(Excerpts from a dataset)
┏━━
-- ==== Sys2Proof/Syntax.lean ====
section
/-! DEFINITION. The commands of the block: one constructor of `Instr` per row of spec/opcode_table.json, in the
table's order. The table gives no operands; the operands are what the row's rule needs to be told from outside
(DESIGN CHOICE, log entry 2): the bus address and data of an access, the ring and slot of a started descriptor, the
instance a timer or an event belongs to, the data a message or a sensor brings. -/
namespace Sys2Proof

/-- The units of R9 and R39, one constructor per unit base that holds a unit. -/
inductive UnitId
  | apx | clk | pwr | drw | par | railA | railB | railC | churn | sep | press | ven | carc | cell | bld
  | ten | lease | cool | vat | ddr | sec | aud | jig | gov | wit | mtr | tal | mgt
deriving DecidableEq, Repr

/-- Size of a bus access in bytes (R41). -/
inductive AccSize | b1 | b2 | b4 | b8
deriving DecidableEq, Repr

def AccSize.bytes : AccSize → Nat
  | .b1 => 1 | .b2 => 2 | .b4 => 4 | .b8 => 8

/-- A descriptor held by a ring of a unit: the ring and the index its first image was fetched from. -/
structure DescRef where
  ring : Nat
  slot : Nat
deriving DecidableEq, Repr

/-- A Rail of the head. -/
inductive Rail | a | b
deriving DecidableEq, Repr
/-- A requester port of the network-on-chip (R354, R356): a core, the management core, or a unit's DMA. -/
inductive CoolPort
  | core (c : Nat)
  | mgmt
  | unit (n : Nat)
deriving DecidableEq, Repr

/-- What an access to the Cooler finds wrong in the line or its tag (R359). -/
inductive CoolErr | none | single | multi | tag
deriving DecidableEq, Repr

/-- Where a DRAM error lies (DDR_ERR_c). -/
structure DramLoc where
  subch : Nat
  rank : Nat
  bg : Nat
  bank : Nat
  row : Nat
  col : Nat
  device : Nat
deriving DecidableEq, Repr

/-- What a read of a DRAM line finds (R374). -/
inductive DramErr
  | none
  | corrected (loc : DramLoc)
  | uncorrectable (loc : DramLoc)
deriving DecidableEq, Repr
/-- The work a lane of an engine holds when it meets an uncorrectable error (R171, R198, R235, R407). -/
inductive LaneJob
  | idle
  | desc (d : DescRef)            -- a started descriptor
  | inline (ctx : Nat)            -- an inline job of a command context
  | legacy                        -- the legacy context of the Press
  | context (c : Nat)             -- the state of a Press context, 64 the legacy one
deriving DecidableEq, Repr
/-- What the medium of a blade does with a command (R296 to R299): it carries it out (a read reports the bits corrected and
whether a retry was used), it fails, or a page whose content is open reads as erased or with failing CRCs. -/
inductive Medium
  | done (bits : Nat) (retry : Bool)
  | failed
  | erased
  | garbled
deriving DecidableEq, Repr, Inhabited
/-- A command of the peer as it stands in its submission queue: the 64-byte image, the bytes it carries, the header. -/
structure PeerCmd where
  img : List (BitVec 8)
  out : List (BitVec 8)
  hdr : List (BitVec 8)
deriving DecidableEq, Repr
/-- Geometry and identity of a blade that is put behind a port (R301), and the error of its clock in ppm (R307). -/
structure NewBlade where
  dies : Nat
  blocks : Nat
  pagesQlc : Nat
  spare : Nat
  ratedEc : Nat
  serial : List (BitVec 8)
  ppm : Int
deriving DecidableEq, Repr
/-- A RoCEv2 packet as its headers say (R67): destination QP number, BTH opcode, PSN, acknowledge request, CE mark, RETH
(address, key, length), AETH (syndrome), immediate data or key to invalidate, payload. -/
structure RocePkt where
  qpn : Nat
  op : Nat
  psn : Nat := 0
  ackReq : Bool := false
  ce : Bool := false
  va : Nat := 0
  rkey : Nat := 0
  dmaLen : Nat := 0
  syndrome : Nat := 0
  imm : Nat := 0
  data : List (BitVec 8) := []
deriving DecidableEq, Repr
/-- A TCP segment (R82): addresses and ports as the receiver sees them, sequence numbers, unscaled window, flags,
timestamps, SACK blocks, payload. -/
structure TcpSeg where
  remote : List (BitVec 8)
  sport : Nat
  dport : Nat
  seq : Nat
  ack : Nat
  wnd : Nat
  fin : Bool := false
  syn : Bool := false
  rst : Bool := false
  ece : Bool := false
  cwr : Bool := false
  ce : Bool := false
  tsVal : Nat := 0
  tsEcr : Nat := 0
  sack : List (Nat × Nat) := []
  data : List (BitVec 8) := []
deriving DecidableEq, Repr
/-- What an Ethernet frame holds. -/
inductive Wire
  | roce (p : RocePkt)
  | tcp (t : TcpSeg)
  | other
deriving DecidableEq, Repr
/-- A frame at a logical port: its size without tags, its priority where it has no tag, whether its FCS, ICRC and fragmentation
pass (R66), its bytes for the slow path, and its 802.1Q tag as VLAN ID and priority code point (R65). A frame with a second tag is
none that the Rails know and counts as `other`. -/
structure Frame where
  lport : Nat
  size : Nat
  prio : Nat
  good : Bool
  body : Wire
  raw : List (BitVec 8) := []
  tag : Option (Nat × Nat) := none
deriving DecidableEq, Repr
/-- TAP instructions of IEEE 1149.1 (R386). -/
inductive TapInsn | bypass | idcode | sample | extest | other (code : Nat)
deriving DecidableEq, Repr

/-! ## What blades hold for a shard: an operand of SHARD_LOAD, and part of the state -/
namespace Machine

/-- Kinds of bands (R241). -/
inductive BandKind | main | journal | meta_ | anchor
deriving DecidableEq, Repr

/-- A content unit of a band: KIND and OBJECT of its header, WSEQ, first DPAGE, whether it is live. -/
structure CUnit where
  kind : Nat
  obj : Nat
  wseq : Nat
  dpage : Nat
  live : Bool := true
deriving DecidableEq, Repr

/-- Band states (R262); a FREE band is not listed. -/
inductive BandSt | open_ | closed | empty | erasing | retired
deriving DecidableEq, Repr

/-- A band of a blade (R240 to R247): `next` DPAGE, `acc`: XOR of the pages of the stripe being written. -/
structure Band where
  kind : BandKind
  shard : Nat
  pool : Nat := 0
  st : BandSt := .open_
  next : Nat := 0
  units : List CUnit := []
  fence : Nat := 0
  ec : Nat := 0
  subst : Tab Nat := []
  acc : List (BitVec 8) := []
  gc : Bool := false              -- the GC band of its shard; of a JOURNAL band: the one for intent pages
  lane : Nat := 0                 -- JOURNAL: the lane
  patch : Bool := false           -- MAIN: the band its shard patches into (log entry 137)
deriving DecidableEq, Repr

/-- Where a page of a blade stands. -/
structure PageLoc where
  blade : Nat
  band : Nat
  dpage : Nat
deriving DecidableEq, Repr

/-- What else waits for a journal record to be confirmed: a REF_ADJUST with its INFO and RESULT, an increment for the peer. -/
inductive JDone
  | none
  | refAdj (d : DescRef) (info result : Nat)
  | maint (tag : Nat)
  | fold (d : Option DescRef) (blocks : Nat) (wheels : List Nat) (old : Option Nat)   -- a fold or reclaim of `old`
deriving DecidableEq, Repr

/-- A journal record (R250, R251); `cmd`: the command and block it serves; `folded`: the LOCATOR of its block in a
wheel. -/
structure JRec where
  type : Nat
  more : Bool := false
  tshard : Nat := 0
  epoch : Nat
  pair : Nat := 0
  arg0 : Nat := 0
  arg1 : Nat := 0
  arg2 : Nat := 0
  payload : List (BitVec 8) := []
  cmd : Option (Nat × Nat) := none
  issued : Bool := false
  confirmed : Bool := false
  folded : Option Nat := none
  done : JDone := .none
  dead : Bool := false            -- a DATA record whose block has no reference left
  at_ : Nat := 0                  -- arrival
deriving DecidableEq, Repr

/-- State of one replica of a journal page (R253). -/
inductive RepSt | issued (since : Nat) | done | failed
deriving DecidableEq, Repr

/-- A journal page: its lane, its records, its image, WSEQ, replicas by place. -/
structure JPage where
  lane : Nat
  recs : List Nat
  image : List (BitVec 8)
  used : Nat
  wseq : Nat
  reps : List (PageLoc × RepSt)
  was : List Nat := []            -- records it held before they were moved or erased
  released : Bool := false
deriving DecidableEq, Repr

/-- A wheel record (R258): frame, generation, sealed or not, live curd bytes, chunk places by stripe × 16 + column. -/
structure Wheel where
  pool : Nat
  gen : Nat
  frame : Nat
  sealed : Bool := false
  sealJsn : Nat := 0              -- last SEAL record
  live : Tab Nat := []            -- curd bytes of each live block, by LOCATOR / 2^40
  bytes : Nat := 0                -- curd bytes laid out
  locs : Tab PageLoc := []
  curds : Tab (Nat × Nat) := []   -- curds by byte offset: length and tenant of the key
  from_ : List (Nat × Nat) := []  -- (LOCATOR here, an older LOCATOR of the same block)
  freed : Bool := false           -- its frame has been freed
  pre : Tab PageLoc := []         -- chunks of patches a load completed: their pre-patch places, till resynchronised (R221)
deriving DecidableEq, Repr

/-- A catalogue entry (R257). -/
structure CatEntry where
  locator : Nat
  shard : Nat
  lost : Bool := false
  app : Nat := 0
  ref : Nat := 0
  dseq : Nat := 0                 -- dispatch order of the write that set it
deriving DecidableEq, Repr

/-- What the metadata pages of a checkpoint hold (R258): their bytes have no layout in the manual. Catalogue by volume ×
2^38 + block, wheels by WHEEL, forward table, live copies as (journal JSN, records). -/
structure Snapshot where
  gen : Nat
  epoch : Nat
  cut : Nat
  wseqHw : Nat
  nextWheel : Nat
  cat : Tab CatEntry := []
  wheels : Tab Wheel := []
  fwd : Tab Nat := []
  bands : List (Nat × Nat × Band) := []   -- blade, BAND, band of the shard
  recs : Tab JRec := []           -- unreleased records below the cut
  pages : Tab JPage := []
  bits : List (Nat × Nat) := []   -- intent bits: (pool, region)
  lost : Nat := 0                 -- stripes of the shard made LOST so far
  runs : List (List (BitVec 8)) := []   -- records of the flash-tier runs
deriving DecidableEq, Repr

end Machine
┗━━
> _Exercise details_: Go through the data and show every line where "their" occurs.

> _Task output_:
  pre : Tab PageLoc := []         -- chunks of patches a load completed: their pre-patch places, till resynchronised (R221)
/-- What the metadata pages of a checkpoint hold (R258): their bytes have no layout in the manual. Catalogue by volume ×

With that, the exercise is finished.